Mosaik solves both by having **all peers** participate in snapshot creation and
distribution.
## The six-step process
```text
1. Follower 2. Leader 3. All peers
detects lag wraps request create snapshot
──────────── as log entry at committed
sends ──────────── position
RequestSnapshot replicates it ──────────────
4. Follower 5. Follower 6. Follower
discovers which fetches batches installs snapshot
peers have from multiple and resumes
snapshots peers in parallel normal operation
────────────── ───────────────── ──────────────────
```
### Step 1: Detect lag
A follower realizes it is behind when it receives an `AppendEntries` message
referencing a log prefix it does not have. It sends a `StateSync` message
to the leader requesting a snapshot.
### Step 2: Replicate the request
The leader wraps the snapshot request as a special log entry and replicates
it through the normal Raft consensus path. This ensures all peers see the
request at the **same log position**.
### Step 3: Create snapshots
When each peer commits the snapshot request entry, it creates a point-in-time
snapshot of its state machine. Because all peers see the request at the same
committed index, **all snapshots are consistent** — they represent the same
logical state.
The `im` crate's persistent data structures make snapshotting O(1) by
sharing structure with the live state (copy-on-write).

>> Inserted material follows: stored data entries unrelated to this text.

/-- Lane `l` of a group, by virtual lane. -/
def Group.lane (g : Group) (l : Nat) : Lane := tget {} g.lanes l
/-- Change one lane. -/
def Group.updLane (g : Group) (l : Nat) (f : Lane → Lane) : Group := { g with lanes := tput g.lanes l (f (g.lane l)) }
/-- Entry `i` of the path table (R29). -/
def Group.path (g : Group) (i : Nat) : Path := tget {} g.paths i
/-- Replace a path-table entry. -/
def Group.setPath (g : Group) (i : Nat) (p : Path) : Group := { g with paths := tput g.paths i p }
/-- Change a path-table entry. -/
def Group.updPath (g : Group) (i : Nat) (f : Path → Path) : Group := g.setPath i (f (g.path i))
/-- The path that `r` names. -/
def State.path (s : State) (r : PathRef) : Path := (s.group r.group).path r.path
/-- Change the path that `r` names. -/
def State.updPath (s : State) (r : PathRef) (f : Path → Path) : State :=
  s.updGroup r.group fun g => g.updPath r.path f
/-- Apply an update to each of the lanes `ls` of a group, in the order given. -/
def State.onLanes (s : State) (k : Nat) (ls : List Nat) (f : Nat → Lane → Lane) : State :=
  s.updGroup k fun g => ls.foldl (fun g l => g.updLane l (f l)) g

/-- The non-empty entries of a path table, ascending. -/
def Group.entries (g : Group) : Tbl Path := g.paths.filter fun e => e.2.state != .empty
/-- The live lanes of a group: the union of the masks of its entries (R29). -/
def Group.live (g : Group) : BitVec 32 := g.entries.foldl (fun m e => m ||| e.2.mask) 0#32
/-- The lowest-numbered EMPTY entry (R29). -/
def Group.emptyEntry (g : Group) : Nat :=
  ((List.range 32).find? fun i => (g.path i).state == .empty).getD 31
/-- Keys of the groups of a team, handlers apart. -/
def State.teamGroups (s : State) (t : Nat) : List Nat :=
  (s.groups.filter fun e => e.2.used && e.2.team == t && !e.2.isHandler).map (·.1)
/-- Keys of all groups of a context, handlers among them. -/
def State.ctxGroups (s : State) (c : Nat) : List Nat :=
  (s.groups.filter fun e => e.2.used && e.2.ctx == c).map (·.1)

/-! Registers (R6, R58). A write clears the register's poison bit or sets it to what the data carry (R191). -/

/-- Vector register `r` of a lane. -/
def Lane.reg (ln : Lane) (r : Nat) : Word := tget 0#32 ln.v r
/-- Write a vector register. -/
def Lane.setReg (ln : Lane) (r : Nat) (x : Word) (poison : Bool := false) : Lane :=
  { ln with v := tput ln.v r x, vPoison := setBit ln.vPoison r poison, vWritten := setBit ln.vWritten r true }
/-- An even-odd pair of vector registers (R4). -/
def Lane.pair (ln : Lane) (r : Nat) : DWord := dword (ln.reg r) (ln.reg (r + 1))
/-- Write an even-odd pair. -/
def Lane.setPair (ln : Lane) (r : Nat) (x : DWord) : Lane := (ln.setReg r (loWord x)).setReg (r + 1) (hiWord x)
/-- Lane predicate `n`; p0 is constantly true (R6). -/
def Lane.pred (ln : Lane) (n : Nat) : Bool := n == 0 || bit ln.p n
/-- Write a lane predicate; p0 keeps its value. -/
def Lane.setPred (ln : Lane) (n : Nat) (b : Bool) (poison : Bool := false) : Lane :=
  if n = 0 then ln else { ln with p := setBit ln.p n b, pPoison := setBit ln.pPoison n poison }
/-- Uniform register `n`. -/
def Group.sreg (g : Group) (n : Nat) : Word := tget 0#32 g.s n
/-- Write a uniform register. -/
def Group.setSreg (g : Group) (n : Nat) (x : Word) (poison : Bool := false) : Group :=
  { g with s := tput g.s n x, sPoison := setBit g.sPoison n poison }
/-- An even-odd pair of uniform registers (R4). -/
def Group.spair (g : Group) (n : Nat) : DWord := dword (g.sreg n) (g.sreg (n + 1))
/-- Write an even-odd pair of uniform registers. -/
def Group.setSpair (g : Group) (n : Nat) (x : DWord) : Group := (g.setSreg n (loWord x)).setSreg (n + 1) (hiWord x)
/-- Uniform predicate `n`; q0 is constantly true (R62). -/
def Group.qpred (g : Group) (n : Nat) : Bool := n == 0 || bit g.q n
/-- Write a uniform predicate; q0 keeps its value. -/
def Group.setQ (g : Group) (n : Nat) (b : Bool) : Group := if n = 0 then g else { g with q := setBit g.q n b }

/-! The mode register (R65). -/

/-- GUARD: the guard predicate. -/
def mGuard (m : Word) : Nat := fld m 2 0
/-- GNEG: the guard is inverted. -/
def mGneg (m : Word) : Bool := bit m 3
/-- ETYPE (R66). -/
def mEtype (m : Word) : Nat := fld m 8 4
/-- RND (R91). -/
def mRnd (m : Word) : Nat := fld m 11 9
/-- SAT (R94). -/
def mSat (m : Word) : Bool := bit m 12
/-- FTZ (R94). -/
def mFtz (m : Word) : Bool := bit m 13
/-- LIVE: live sub-elements of packed types. -/
def mLive (m : Word) : Nat := fld m 15 14
/-- MORD: memory order. -/
def mMord (m : Word) : Nat := fld m 18 16
/-- MSCOPE (R134). -/
def mScope (m : Word) : Nat := fld m 21 19
/-- SRKEY: key slot of stochastic rounding. -/
def mSrkey (m : Word) : Nat := fld m 25 22
/-- A value MODE may hold: no reserved bit and no reserved code (R65, R66). -/
def modeLegal (m : Word) : Bool :=
  fld m 31 26 == 0 && mScope m ≤ 4 && mMord m ≤ 4 && mLive m != 0 && mRnd m ≤ 5 && mEtype m ≤ 10
/-- MODE of the paths that a launch creates (R65). -/
def launchMode : Word := 0xC000#32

### Step 4: Discover snapshot sources
The follower queries peers to find out which ones have a snapshot available
for the requested position. Snapshots have a **TTL** (default 10 seconds),
so they eventually expire if not fetched.
### Step 5: Parallel fetching
The follower fetches snapshot data in **batches** from multiple peers
simultaneously:
```text
Follower ──batch request──► Peer A (items 0..2000)
batch request──► Peer B (items 2000..4000)
batch request──► Peer C (items 4000..6000)
...
```
Each batch contains up to `fetch_batch_size` (default 2000) items. By
distributing fetches across peers, the load is balanced and the follower
receives data faster.
### Step 6: Install and resume
Once all batches are received, the follower:
1. Installs the snapshot as its new state machine state.
2. Updates its committed cursor to the snapshot position.
3. Replays any log entries received **after** the snapshot position.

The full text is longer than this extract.